An out-of-hospital perspective on hyperventilation syndrome

Pathophysiology

Blood acidity, measured as a pH, is determined by the concentration of hydrogen ions (H⁺) present. Blood is comprised of 55% blood plasma, of which at least 90% is water (Institute for Quality and Efficiency in Health Care, 2015). When dissolved in water, carbon dioxide becomes part of an equilibrium in which the forward reaction produces carbonic acid (H₂CO₃). Once formed, carbonic acid becomes part of a further equilibrium through dissociation, producing bicarbonate (HCO₃^–) and hydrogen (H⁺) ions. This equilibrium is the basis for homeostatic balance of blood pH.
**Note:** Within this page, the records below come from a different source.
/-! ### setX -/

@[simp] theorem State.setX_cpu_a (s : State) (v : Byte) : (s.setX v).cpu.a = s.cpu.a := rfl
@[simp] theorem State.setX_cpu_x (s : State) (v : Byte) : (s.setX v).cpu.x = v := rfl
@[simp] theorem State.setX_cpu_y (s : State) (v : Byte) : (s.setX v).cpu.y = s.cpu.y := rfl
@[simp] theorem State.setX_cpu_s (s : State) (v : Byte) : (s.setX v).cpu.s = s.cpu.s := rfl
@[simp] theorem State.setX_cpu_pc (s : State) (v : Byte) : (s.setX v).cpu.pc = s.cpu.pc := rfl
@[simp] theorem State.setX_cpu_p (s : State) (v : Byte) : (s.setX v).cpu.p = s.cpu.p := rfl
@[simp] theorem State.setX_sq (s : State) (v : Byte) : (s.setX v).sq = s.sq := rfl
@[simp] theorem State.setX_irq (s : State) (v : Byte) : (s.setX v).irq = s.irq := rfl
@[simp] theorem State.setX_busHold (s : State) (v : Byte) : (s.setX v).busHold = s.busHold := rfl
@[simp] theorem State.setX_mem (s : State) (v : Byte) : (s.setX v).mem = s.mem := rfl
@[simp] theorem State.setX_via1 (s : State) (v : Byte) : (s.setX v).via1 = s.via1 := rfl
@[simp] theorem State.setX_via2 (s : State) (v : Byte) : (s.setX v).via2 = s.via2 := rfl
@[simp] theorem State.setX_mech (s : State) (v : Byte) : (s.setX v).mech = s.mech := rfl
@[simp] theorem State.setX_disk (s : State) (v : Byte) : (s.setX v).disk = s.disk := rfl
@[simp] theorem State.setX_rot (s : State) (v : Byte) : (s.setX v).rot = s.rot := rfl
@[simp] theorem State.setX_params (s : State) (v : Byte) : (s.setX v).params = s.params := rfl
@[simp] theorem State.setX_tick (s : State) (v : Byte) : (s.setX v).tick = s.tick := rfl
@[simp] theorem State.setX_half (s : State) (v : Byte) : (s.setX v).half = s.half := rfl
@[simp] theorem State.setX_agenda (s : State) (v : Byte) : (s.setX v).agenda = s.agenda := rfl
@[simp] theorem State.setX_draws (s : State) (v : Byte) : (s.setX v).draws = s.draws := rfl
@[simp] theorem State.setX_bus (s : State) (v : Byte) : (s.setX v).bus = s.bus := rfl
@[simp] theorem State.setX_calls (s : State) (v : Byte) : (s.setX v).calls = s.calls := rfl
@[simp] theorem State.setX_stopped (s : State) (v : Byte) : (s.setX v).stopped = s.stopped := rfl

/-! ### setY -/

@[simp] theorem State.setY_cpu_a (s : State) (v : Byte) : (s.setY v).cpu.a = s.cpu.a := rfl
@[simp] theorem State.setY_cpu_x (s : State) (v : Byte) : (s.setY v).cpu.x = s.cpu.x := rfl
@[simp] theorem State.setY_cpu_y (s : State) (v : Byte) : (s.setY v).cpu.y = v := rfl
@[simp] theorem State.setY_cpu_s (s : State) (v : Byte) : (s.setY v).cpu.s = s.cpu.s := rfl
@[simp] theorem State.setY_cpu_pc (s : State) (v : Byte) : (s.setY v).cpu.pc = s.cpu.pc := rfl
@[simp] theorem State.setY_cpu_p (s : State) (v : Byte) : (s.setY v).cpu.p = s.cpu.p := rfl
@[simp] theorem State.setY_sq (s : State) (v : Byte) : (s.setY v).sq = s.sq := rfl
@[simp] theorem State.setY_irq (s : State) (v : Byte) : (s.setY v).irq = s.irq := rfl
@[simp] theorem State.setY_busHold (s : State) (v : Byte) : (s.setY v).busHold = s.busHold := rfl
@[simp] theorem State.setY_mem (s : State) (v : Byte) : (s.setY v).mem = s.mem := rfl
@[simp] theorem State.setY_via1 (s : State) (v : Byte) : (s.setY v).via1 = s.via1 := rfl
@[simp] theorem State.setY_via2 (s : State) (v : Byte) : (s.setY v).via2 = s.via2 := rfl
@[simp] theorem State.setY_mech (s : State) (v : Byte) : (s.setY v).mech = s.mech := rfl
@[simp] theorem State.setY_disk (s : State) (v : Byte) : (s.setY v).disk = s.disk := rfl
@[simp] theorem State.setY_rot (s : State) (v : Byte) : (s.setY v).rot = s.rot := rfl
@[simp] theorem State.setY_params (s : State) (v : Byte) : (s.setY v).params = s.params := rfl
@[simp] theorem State.setY_tick (s : State) (v : Byte) : (s.setY v).tick = s.tick := rfl
@[simp] theorem State.setY_half (s : State) (v : Byte) : (s.setY v).half = s.half := rfl
@[simp] theorem State.setY_agenda (s : State) (v : Byte) : (s.setY v).agenda = s.agenda := rfl
@[simp] theorem State.setY_draws (s : State) (v : Byte) : (s.setY v).draws = s.draws := rfl
@[simp] theorem State.setY_bus (s : State) (v : Byte) : (s.setY v).bus = s.bus := rfl
@[simp] theorem State.setY_calls (s : State) (v : Byte) : (s.setY v).calls = s.calls := rfl
@[simp] theorem State.setY_stopped (s : State) (v : Byte) : (s.setY v).stopped = s.stopped := rfl

/-! ### setS -/

@[simp] theorem State.setS_cpu_a (s : State) (v : Byte) : (s.setS v).cpu.a = s.cpu.a := rfl
@[simp] theorem State.setS_cpu_x (s : State) (v : Byte) : (s.setS v).cpu.x = s.cpu.x := rfl
@[simp] theorem State.setS_cpu_y (s : State) (v : Byte) : (s.setS v).cpu.y = s.cpu.y := rfl
@[simp] theorem State.setS_cpu_s (s : State) (v : Byte) : (s.setS v).cpu.s = v := rfl
@[simp] theorem State.setS_cpu_pc (s : State) (v : Byte) : (s.setS v).cpu.pc = s.cpu.pc := rfl
@[simp] theorem State.setS_cpu_p (s : State) (v : Byte) : (s.setS v).cpu.p = s.cpu.p := rfl
@[simp] theorem State.setS_sq (s : State) (v : Byte) : (s.setS v).sq = s.sq := rfl
@[simp] theorem State.setS_irq (s : State) (v : Byte) : (s.setS v).irq = s.irq := rfl
@[simp] theorem State.setS_busHold (s : State) (v : Byte) : (s.setS v).busHold = s.busHold := rfl
@[simp] theorem State.setS_mem (s : State) (v : Byte) : (s.setS v).mem = s.mem := rfl
@[simp] theorem State.setS_via1 (s : State) (v : Byte) : (s.setS v).via1 = s.via1 := rfl
@[simp] theorem State.setS_via2 (s : State) (v : Byte) : (s.setS v).via2 = s.via2 := rfl
@[simp] theorem State.setS_mech (s : State) (v : Byte) : (s.setS v).mech = s.mech := rfl
@[simp] theorem State.setS_disk (s : State) (v : Byte) : (s.setS v).disk = s.disk := rfl
@[simp] theorem State.setS_rot (s : State) (v : Byte) : (s.setS v).rot = s.rot := rfl
@[simp] theorem State.setS_params (s : State) (v : Byte) : (s.setS v).params = s.params := rfl
@[simp] theorem State.setS_tick (s : State) (v : Byte) : (s.setS v).tick = s.tick := rfl
@[simp] theorem State.setS_half (s : State) (v : Byte) : (s.setS v).half = s.half := rfl
@[simp] theorem State.setS_agenda (s : State) (v : Byte) : (s.setS v).agenda = s.agenda := rfl
@[simp] theorem State.setS_draws (s : State) (v : Byte) : (s.setS v).draws = s.draws := rfl
@[simp] theorem State.setS_bus (s : State) (v : Byte) : (s.setS v).bus = s.bus := rfl
@[simp] theorem State.setS_calls (s : State) (v : Byte) : (s.setS v).calls = s.calls := rfl
@[simp] theorem State.setS_stopped (s : State) (v : Byte) : (s.setS v).stopped = s.stopped := rfl

/-! ### setPC -/

@[simp] theorem State.setPC_cpu_a (s : State) (v : Word) : (s.setPC v).cpu.a = s.cpu.a := rfl
@[simp] theorem State.setPC_cpu_x (s : State) (v : Word) : (s.setPC v).cpu.x = s.cpu.x := rfl
@[simp] theorem State.setPC_cpu_y (s : State) (v : Word) : (s.setPC v).cpu.y = s.cpu.y := rfl
@[simp] theorem State.setPC_cpu_s (s : State) (v : Word) : (s.setPC v).cpu.s = s.cpu.s := rfl
@[simp] theorem State.setPC_cpu_pc (s : State) (v : Word) : (s.setPC v).cpu.pc = v := rfl
@[simp] theorem State.setPC_cpu_p (s : State) (v : Word) : (s.setPC v).cpu.p = s.cpu.p := rfl
@[simp] theorem State.setPC_sq (s : State) (v : Word) : (s.setPC v).sq = s.sq := rfl
@[simp] theorem State.setPC_irq (s : State) (v : Word) : (s.setPC v).irq = s.irq := rfl
@[simp] theorem State.setPC_busHold (s : State) (v : Word) : (s.setPC v).busHold = s.busHold := rfl
@[simp] theorem State.setPC_mem (s : State) (v : Word) : (s.setPC v).mem = s.mem := rfl
@[simp] theorem State.setPC_via1 (s : State) (v : Word) : (s.setPC v).via1 = s.via1 := rfl
@[simp] theorem State.setPC_via2 (s : State) (v : Word) : (s.setPC v).via2 = s.via2 := rfl
@[simp] theorem State.setPC_mech (s : State) (v : Word) : (s.setPC v).mech = s.mech := rfl
@[simp] theorem State.setPC_disk (s : State) (v : Word) : (s.setPC v).disk = s.disk := rfl
@[simp] theorem State.setPC_rot (s : State) (v : Word) : (s.setPC v).rot = s.rot := rfl
@[simp] theorem State.setPC_params (s : State) (v : Word) : (s.setPC v).params = s.params := rfl
@[simp] theorem State.setPC_tick (s : State) (v : Word) : (s.setPC v).tick = s.tick := rfl
@[simp] theorem State.setPC_half (s : State) (v : Word) : (s.setPC v).half = s.half := rfl
@[simp] theorem State.setPC_agenda (s : State) (v : Word) : (s.setPC v).agenda = s.agenda := rfl
@[simp] theorem State.setPC_draws (s : State) (v : Word) : (s.setPC v).draws = s.draws := rfl
@[simp] theorem State.setPC_bus (s : State) (v : Word) : (s.setPC v).bus = s.bus := rfl
@[simp] theorem State.setPC_calls (s : State) (v : Word) : (s.setPC v).calls = s.calls := rfl
@[simp] theorem State.setPC_stopped (s : State) (v : Word) : (s.setPC v).stopped = s.stopped := rfl

/-! ### setN -/

@[simp] theorem State.setN_cpu_a (s : State) (v : Bool) : (s.setN v).cpu.a = s.cpu.a := rfl
@[simp] theorem State.setN_cpu_x (s : State) (v : Bool) : (s.setN v).cpu.x = s.cpu.x := rfl
@[simp] theorem State.setN_cpu_y (s : State) (v : Bool) : (s.setN v).cpu.y = s.cpu.y := rfl
@[simp] theorem State.setN_cpu_s (s : State) (v : Bool) : (s.setN v).cpu.s = s.cpu.s := rfl
@[simp] theorem State.setN_cpu_pc (s : State) (v : Bool) : (s.setN v).cpu.pc = s.cpu.pc := rfl
@[simp] theorem State.setN_cpu_p_n (s : State) (v : Bool) : (s.setN v).cpu.p.n = v := rfl
@[simp] theorem State.setN_cpu_p_v (s : State) (v : Bool) : (s.setN v).cpu.p.v = s.cpu.p.v := rfl
@[simp] theorem State.setN_cpu_p_u (s : State) (v : Bool) : (s.setN v).cpu.p.u = s.cpu.p.u := rfl
@[simp] theorem State.setN_cpu_p_b (s : State) (v : Bool) : (s.setN v).cpu.p.b = s.cpu.p.b := rfl
@[simp] theorem State.setN_cpu_p_d (s : State) (v : Bool) : (s.setN v).cpu.p.d = s.cpu.p.d := rfl
@[simp] theorem State.setN_cpu_p_i (s : State) (v : Bool) : (s.setN v).cpu.p.i = s.cpu.p.i := rfl
@[simp] theorem State.setN_cpu_p_z (s : State) (v : Bool) : (s.setN v).cpu.p.z = s.cpu.p.z := rfl
@[simp] theorem State.setN_cpu_p_c (s : State) (v : Bool) : (s.setN v).cpu.p.c = s.cpu.p.c := rfl
@[simp] theorem State.setN_sq (s : State) (v : Bool) : (s.setN v).sq = s.sq := rfl
@[simp] theorem State.setN_irq (s : State) (v : Bool) : (s.setN v).irq = s.irq := rfl
@[simp] theorem State.setN_busHold (s : State) (v : Bool) : (s.setN v).busHold = s.busHold := rfl
@[simp] theorem State.setN_mem (s : State) (v : Bool) : (s.setN v).mem = s.mem := rfl
@[simp] theorem State.setN_via1 (s : State) (v : Bool) : (s.setN v).via1 = s.via1 := rfl
@[simp] theorem State.setN_via2 (s : State) (v : Bool) : (s.setN v).via2 = s.via2 := rfl
@[simp] theorem State.setN_mech (s : State) (v : Bool) : (s.setN v).mech = s.mech := rfl
@[simp] theorem State.setN_disk (s : State) (v : Bool) : (s.setN v).disk = s.disk := rfl
@[simp] theorem State.setN_rot (s : State) (v : Bool) : (s.setN v).rot = s.rot := rfl
@[simp] theorem State.setN_params (s : State) (v : Bool) : (s.setN v).params = s.params := rfl
@[simp] theorem State.setN_tick (s : State) (v : Bool) : (s.setN v).tick = s.tick := rfl
@[simp] theorem State.setN_half (s : State) (v : Bool) : (s.setN v).half = s.half := rfl
@[simp] theorem State.setN_agenda (s : State) (v : Bool) : (s.setN v).agenda = s.agenda := rfl
@[simp] theorem State.setN_draws (s : State) (v : Bool) : (s.setN v).draws = s.draws := rfl
@[simp] theorem State.setN_bus (s : State) (v : Bool) : (s.setN v).bus = s.bus := rfl
@[simp] theorem State.setN_calls (s : State) (v : Bool) : (s.setN v).calls = s.calls := rfl
@[simp] theorem State.setN_stopped (s : State) (v : Bool) : (s.setN v).stopped = s.stopped := rfl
Both oxygen and carbon dioxide can chemically bind to haemoglobin for transportation around the body (Marieb and Hoehn, 2016). Haemoglobin also acts as a buffer, collecting excess hydrogen ions which would otherwise cause acidosis.

Figure 1 shows the oxygen-haemoglobin dissociation curve—a sigmoid curve—and the variables that can cause it to shift to the left and right, influencing affinity at different partial pressures (Broaddus et al, 2016). Haemoglobin's affinity for oxygen is influenced by the levels of carbon dioxide and hydrogen ions, which change as a result of hyperventilation and the resulting hypocapnia; this is called the Bohr effect.

Hyperventilation leads to excessive exhalation of carbon dioxide, and a left shift in the oxygen-haemoglobin dissociation curve, resulting in respiratory alkalosis (Patel and Cooper, 2018). This in turn leads to an impaired release of oxygen within the peripheral tissues, causing the irregular firing of nerves and therefore paraesthesia.

Because hypocapnia occurs during hyperventilation, the vasoconstrictive effects of carbon dioxide are reduced (Cipolla, 2009). This leads to a relative hypotension and an estimated reduction in cerebral perfusion pressure (CPP) of 30–40%, which is more noticeable in patients who have autonomic failure (Pickering, 2000). This contributes to the most frequently reported symptom of dizziness in patients presenting with hyperventilation (Evans, 2005). To compensate for the reduction in blood pressure, the heart rate and stroke volume increase (Marieb and Hoehn, 2016). Tachycardia is a frequently experienced symptom associated with both anxiety disorders and HVS, and often presents as palpitations.

Presentation

The signs and symptoms of HVS vary a great deal between patients, with some experienced frequently while others are rarely present. These symptoms are thought to be caused by the metabolic alkalosis and alterations in blood flow that result from hyperventilation. A wide range of symptoms can be noted across the systems of the body (Table 1).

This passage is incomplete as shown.